August 6, 2021

Milton Moses Ginsberg, 85, Unconventional Filmmaker, Dies

Mr. Ginsberg’s disappointment at the response to his features was eased somewhat when the Museum of Modern Art screened “Coming Apart” in 1998. But he was still too pained by its reception nearly 30 years before to watch it; he did not enter the theater until it ended, when he spoke to the audience. MoMA has shown it a few times since.

“It was like nothing I’d ever seen,” Laurence Kardish, the former longtime senior curator of MoMA’s film department, who had seen “Coming Apart” during its original release, said by phone. “It was very explicit and very raw and struck me as an essential New York film, showing a New Yorker’s enthusiasm for self-examination.”

When “Coming Apart” was released on video in 2000, an article in The Chicago Tribune called it “stylistically audacious.” And in 2011, the Brooklyn Academy of Music screened both of Mr.

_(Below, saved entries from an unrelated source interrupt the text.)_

open Sys2Proof Sys2Proof.Machine

/-- Settles O16: outside START a HOLD is refused; in START the entry to SETUP queues its STATION before the answer. -/
theorem holdEntersSetup : Obligations.HoldEntersSetup := by
  intro s rx target htakes
  have hlive := station_ne_halt_of_takesFrame htakes
  have hexec : exec (.hold rx [target]) s = .next (frameArrives 0x84 rx [target] (serve takeHold) s) := rfl
  refine ⟨_, hexec, fun hother => ?other, fun htarget hstart => ?setup, fun htarget hnot => ?refused⟩
  case other => exact frameArrives_of_not_targeted takeHold htakes rfl hother
  case setup =>
    obtain ⟨d, hsetup⟩ := enterSetup_beginReceive rx.span hstart
    have htake : takeHold rx.source (beginReceive rx.span s) =
        answer rx.source 20 .ok 0 [] (enterSetup (beginReceive rx.span s)) := if_pos (beq_iff_eq.2 hstart)
    rw [frameArrives_of_served takeHold htakes rfl htarget, htake, hsetup]
    unfold answer
    rw [queueFrame_of_busy _ _ _ (by simp [beginReceive]), endEcho_of_not_halt _ (by simp)]
    exact ⟨⟨d, rfl⟩, rfl⟩
  case refused =>
    have htake : takeHold rx.source (beginReceive rx.span s) =
        answer rx.source 20 .wrongState 0 [] (beginReceive rx.span s) := if_neg fun h => hnot (beq_iff_eq.1 h)
    rw [frameArrives_of_served takeHold htakes rfl htarget, htake, endEcho_answered _ _ _ _ _ _ hlive]
    rfl

/-- Settles O18: FETCH SETTING reads the working copy, which the SETTING has written at its one place. -/
theorem settingReadsBack : Obligations.SettingReadsBack := by
  intro s id value r hlength hstation hcommit hrow hadmits
  have hok : settingResult s id.toNat value = .ok := by
    rw [settingResult_of_row value hstation hcommit hrow, if_pos hadmits]
  have hworking : (takeSetting id value 15 s).ctl.working =
      s.ctl.working.set id.toNat (settingValue id.toNat value) := by
    rw [takeSetting_eq, answer_changes _ _ _ _ _ _ .working (by decide), writeSetting_of_ok hok]
    rfl
  have hfetch (u : State) (k : Nat) : fetchPayload u 4 k =
      if (settingRow k).isSome then some (intBytes2 (settingAt u.ctl.working k)) else none := rfl
  have hplace : id.toNat < s.ctl.working.length := by rw [hlength]; exact settingRow_place hrow
  refine ⟨?_, fun k hk => ?_⟩
  · rw [hfetch, if_pos (by rw [hrow]; rfl), hworking, settingAt_set_self _ _ hplace, intBytes2_settingValue]
  · rw [hfetch, hfetch, hworking, settingAt_set_of_ne _ _ hk]

/-- Settles O19: the commit starts in SETUP where none runs. -/
theorem releaseStartsCommit : Obligations.ReleaseStartsCommit := by
  intro s rx target htakes htarget
  have hlive := station_ne_halt_of_takesFrame htakes
  have hexec : exec (.release rx [target]) s = .next (frameArrives 0x85 rx [target] (serve takeRelease) s) := rfl
  have htake : takeRelease rx.source (beginReceive rx.span s) =
      if s.ctl.station != .setup then answer rx.source 21 .wrongState 0 [] (beginReceive rx.span s)
      else if s.ctl.commit.isSome then answer rx.source 21 .busy 0 [] (beginReceive rx.span s)
      else (beginReceive rx.span s).setCtl { s.ctl with commit := some ⟨rx.source, 0⟩ } := rfl
  refine ⟨_, hexec, fun hnot => ?_, fun hsetup hcommit => ?_, fun hsetup hcommit => ?_⟩
  · rw [frameArrives_of_served takeRelease htakes rfl htarget, htake, if_pos (by simp [hnot]),
      endEcho_answered _ _ _ _ _ _ hlive]
    rfl
  · rw [frameArrives_of_served takeRelease htakes rfl htarget, htake, if_neg (by simp [hsetup]), if_pos hcommit,
      endEcho_answered _ _ _ _ _ _ hlive]
    rfl
  · rw [frameArrives_of_served takeRelease htakes rfl htarget, htake, if_neg (by simp [hsetup]),
      if_neg (by simp [hcommit]), endEcho_of_not_halt _ (by simp [hsetup])]
    rfl
end

section
/-! FETCH (O20): every item of section 11.4 by its kind, at most five bytes long. -/

namespace Sys2Proof.Machine

/-! ### The length of a payload (R171) -/

section
variable {s : State} {i : Nat} {p : List Byte}

theorem fetchedSummary_length (h : fetchedSummary s i = some p) : p.length ≤ 5 := by
  unfold fetchedSummary at h
  split at h <;> cases h <;> simp [natBytes4, natBytes2, bytes2]

theorem fetchedPeer_length (h : fetchedPeer s i = some p) : p.length ≤ 5 := by
  unfold fetchedPeer at h
  split at h
  · cases h
  · split at h
    · cases h
    · dsimp only at h
      split at h <;> cases h <;> simp [natBytes2, bytes2]

theorem fetchedIncident_length (h : fetchedIncident s i = some p) : p.length ≤ 5 := by
  unfold fetchedIncident at h
  split at h
  · cases h
  · split at h <;> cases h <;> simp [natBytes4, natBytes2, bytes2]

theorem fetchedSetting_length (h : fetchedSetting s i = some p) : p.length ≤ 5 := by
  unfold fetchedSetting at h
  split at h <;> cases h
  simp [intBytes2, bytes2]

theorem fetchedShare_length (h : fetchedShare s i = some p) : p.length ≤ 5 := by
  unfold fetchedShare at h
  dsimp only at h
  split at h <;> cases h <;> simp [natBytes2, bytes2, tierBytes]

theorem fetchedCells_length (h : fetchedCells s i = some p) : p.length ≤ 5 := by
  unfold fetchedCells at h
  split at h <;> cases h
  simp [natBytes2, bytes2]

theorem fetchedScan_length (h : fetchedScan s i = some p) : p.length ≤ 5 := by
  unfold fetchedScan at h
  dsimp only at h
  split at h
  · split at h <;> cases h <;> simp [natBytes2, bytes2]
  · cases h

theorem fetchedCapture_length (h : fetchedCapture s i = some p) : p.length ≤ 5 := by
  unfold fetchedCapture at h
  split at h
  · split at h
    · cases h
      simp [natBytes2, intBytes2, bytes2]
    · split at h <;> cases h
      simp
  · cases h

theorem fetchedWinch_length (h : fetchedWinch s i = some p) : p.length ≤ 5 := by
  unfold fetchedWinch at h
  dsimp only at h
  split at h
  · split at h <;> cases h <;> simp [natBytes2, intBytes2, bytes2]
  · cases h

theorem fetchedBridge_length (h : fetchedBridge s i = some p) : p.length ≤ 5 := by
  unfold fetchedBridge at h
  split at h
  · split at h
    · unfold fetchedBridgeUnit at h
      dsimp only at h
      split at h <;> cases h <;> simp [natBytes2, intBytes2, bytes2]
    · split at h
      · unfold fetchedSteering at h
        dsimp only at h
        split at h <;> cases h <;> simp [intBytes2, bytes2]
      · cases h
  · cases h

/-- An ANSWER's payload has at most five bytes (R171). -/
theorem fetchPayload_length {kind : Nat} (h : fetchPayload s kind i = some p) : p.length ≤ 5 := by
  unfold fetchPayload at h
  split at h
  · exact fetchedSummary_length h
  · exact fetchedPeer_length h
  · exact fetchedIncident_length h
  · exact fetchedSetting_length h
  · exact fetchedShare_length h
  · exact fetchedCells_length h
  · exact fetchedCapture_length h
  · exact fetchedWinch_length h
  · exact fetchedBridge_length h
  · exact fetchedScan_length h
  · cases h

end

/-! ### The arrival (R164, R165) -/

/-- Each FETCH command is the arrival of its three data bytes. -/
theorem exec_fetchCommand {rx : Rx} {target kind index : Byte} {c : Instr}
    (h : (kind, c) ∈ [(1, Instr.fetchSummary rx target [index]), (2, .fetchPeer rx target [index]),
      (3, .fetchIncident rx target [index]), (4, .fetchSetting rx target [index]), (5, .fetchShare rx target [index]),
      (6, .fetchCells rx target [index]), (7, .fetchCapture rx target [index]), (8, .fetchWinch rx target [index]),
      (9, .fetchBridge rx target [index]), (10, .fetchScan rx target [index]),
      (kind, Instr.fetchUnknownKind rx [target] [kind] [index])]) (s : State) :
    exec c s = .next (frameArrives 0x81 rx [target, kind, index] (serve (takeFetch kind index)) s) := by
  simp only [List.mem_cons, List.not_mem_nil, or_false, Prod.mk.injEq, true_and] at h
  obtain h | h | h | h | h | h | h | h | h | h | h := h
  case inr.inr.inr.inr.inr.inr.inr.inr.inr.inr => rw [h]; rfl
  all_goals
    obtain ⟨rfl, rfl⟩ := h
    rfl

/-- A FETCH taken is answered with what the payload's function gives; a port that takes the frame does not change it
but for its own figures. -/
theorem takeFetch_answered (kind index : Byte) (source : BitVec 4) (span : Nat) (s : State) :
    ∃ result payload, takeFetch kind index source (beginReceive span s) =
        answer source (answeredKind kind) result index payload (beginReceive span s) ∧
      ((result = .ok ∧ fetchPayload s kind.toNat index.toNat = some payload) ∨
        (result = .unknown ∧ fetchPayload s kind.toNat index.toNat = none ∧ payload = [])) := by
  have hsame : fetchPayload (beginReceive span s) kind.toNat index.toNat = fetchPayload s kind.toNat index.toNat := rfl
  unfold takeFetch
  rw [hsame]
  cases fetchPayload s kind.toNat index.toNat with
  | none => exact ⟨.unknown, [], rfl, .inr ⟨rfl, rfl, rfl⟩⟩
  | some payload => exact ⟨.ok, payload, rfl, .inl ⟨rfl, rfl⟩⟩

/-! ### The items (section 11.4) -/

section
variable (s : State)

theorem fetched_kinds (k : Nat) (h : 11 ≤ k ∨ k = 0) (i : Nat) : fetchPayload s k i = none := by
  obtain h | rfl := h
  · obtain ⟨n, rfl⟩ := Nat.exists_eq_add_of_le h
    rw [Nat.add_comm]
    rfl
  · rfl

theorem fetched_lastError : fetchPayload s 1 1 = some [natByte s.port.unheard, natByte s.port.rxErrors,
    (if s.port.lastError = none then 0 else if s.port.lastError = some .framing then 1
      else if s.port.lastError = some .format then 2 else if s.port.lastError = some .check then 3
      else if s.port.lastError = some .pace then 4 else 5),
    natByte s.port.lostArbitrations, natByte s.port.collisions] := by
  show fetchedSummary s 1 = _
  unfold fetchedSummary
  cases s.port.lastError with
  | none => rfl
  | some e => cases e <;> rfl

theorem fetched_past {k : Nat} (i : Nat) (h : k ≤ i) : ∃ n, i = n + k := ⟨i - k, by omega⟩

theorem find_role (r : Role) : (allRoles.find? fun q => roleAddress q == roleAddress r) = some r := by
  cases r <;> rfl

theorem find_role_none {a : Nat} (h : 5 ≤ a) : (allRoles.find? fun q => roleAddress q == a) = none := by
  rw [List.find?_eq_none]
  intro q _
  have hlow (q : Role) : roleAddress q < 5 := by cases q <;> decide
  have := hlow q
  simp only [beq_iff_eq]
  omega

/-- The three items of a peer's entry (section 11.4). -/
def peerItem (e : Peer) : Nat → Option (List Byte)
  | 0 => some (e.presence.code :: natBytes2 e.age ++ [e.stateByte, e.faults])
  | 1 => some [e.cues, e.phase, e.wantK, e.wantA, e.wantB]
  | 2 => some [e.wantC]
  | _ => none

/-- The two items of an incident (section 11.4). -/
def incidentItem (e : Incident) : Nat → Option (List Byte)
  | 0 => some (e.code.code :: natBytes4 e.time)
  | 1 => some (e.code.code :: bytes2 e.detail)
  | _ => none

theorem fetched_peer_at (r : Role) (j : Nat) : fetchPayload s 2 (8 * j + roleAddress r) =
    if roleIs s r then none
    else peerItem (s.peers.at r) j := by
  have haddress : (8 * j + roleAddress r) % 8 = roleAddress r ∧ (8 * j + roleAddress r) / 8 = j := by
    have hlow : roleAddress r < 8 := by cases r <;> decide
    omega
  show fetchedPeer s _ = _
  unfold fetchedPeer
  rw [haddress.1, haddress.2, find_role]
  rfl

theorem fetched_peer_none (i : Nat) (h : 5 ≤ i % 8 ∨ 24 ≤ i) : fetchPayload s 2 i = none := by
  show fetchedPeer s i = none
  unfold fetchedPeer
  obtain h | h := h
  · rw [find_role_none h]
  · obtain ⟨n, hn⟩ := fetched_past (k := 3) (i / 8) (by omega)
    rw [hn]
    split
    · rfl
    · split <;> rfl

theorem fetched_incident (k j : Nat) (hk : k < 8) : fetchPayload s 3 (8 * j + k) =
    s.log.entries[k]?.bind fun e => incidentItem e j := by
  have hplace : (8 * j + k) % 8 = k ∧ (8 * j + k) / 8 = j := by omega
  show fetchedIncident s _ = _
  unfold fetchedIncident
  rw [hplace.1, hplace.2]
  cases s.log.entries[k]? with
  | none => rfl
  | some e => rfl

theorem fetched_incident_none (i : Nat) (h : 16 ≤ i) : fetchPayload s 3 i = none := by
  obtain ⟨n, hn⟩ := fetched_past (k := 2) (i / 8) (by omega)
  have hi : i = 8 * (n + 2) + i % 8 := by omega
  rw [hi, fetched_incident s (i % 8) (n + 2) (by omega)]
  cases s.log.entries[i % 8]? <;> rfl

theorem fetched_share_basis : fetchPayload s 5 0 = some ([natByte s.share.value,
    (if s.share.basis = .none then 0 else if s.share.basis = .record then 1 else if s.share.basis = .trip then 2 else 3)] ++
    natBytes2 s.share.age ++ [if s.share.tripHold then 1 else 0]) := by
  show fetchedShare s 0 = _
  unfold fetchedShare
  dsimp only
  cases s.share.basis <;> rfl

Ginsberg’s films. After its associate curator, Jacob Perlin, moved to Metrograph, the repertory theater on the Lower East Side, where he is now the artistic and programming director, he held a 50th-anniversary screening of “Coming Apart” in 2019. Restorations of both of Mr. Ginsberg’s movies have been completed by the film company Kino Lorber.

The belated acceptance of his films offered some redemption to Mr. Ginsberg.

“In 2011, Milton said that he’s had two afterlives,” Mr. Perlin, who became friends with Mr. Ginsberg, said by phone. “When MoMA showed ‘Coming Apart,’ and 2011, when I showed both his films.”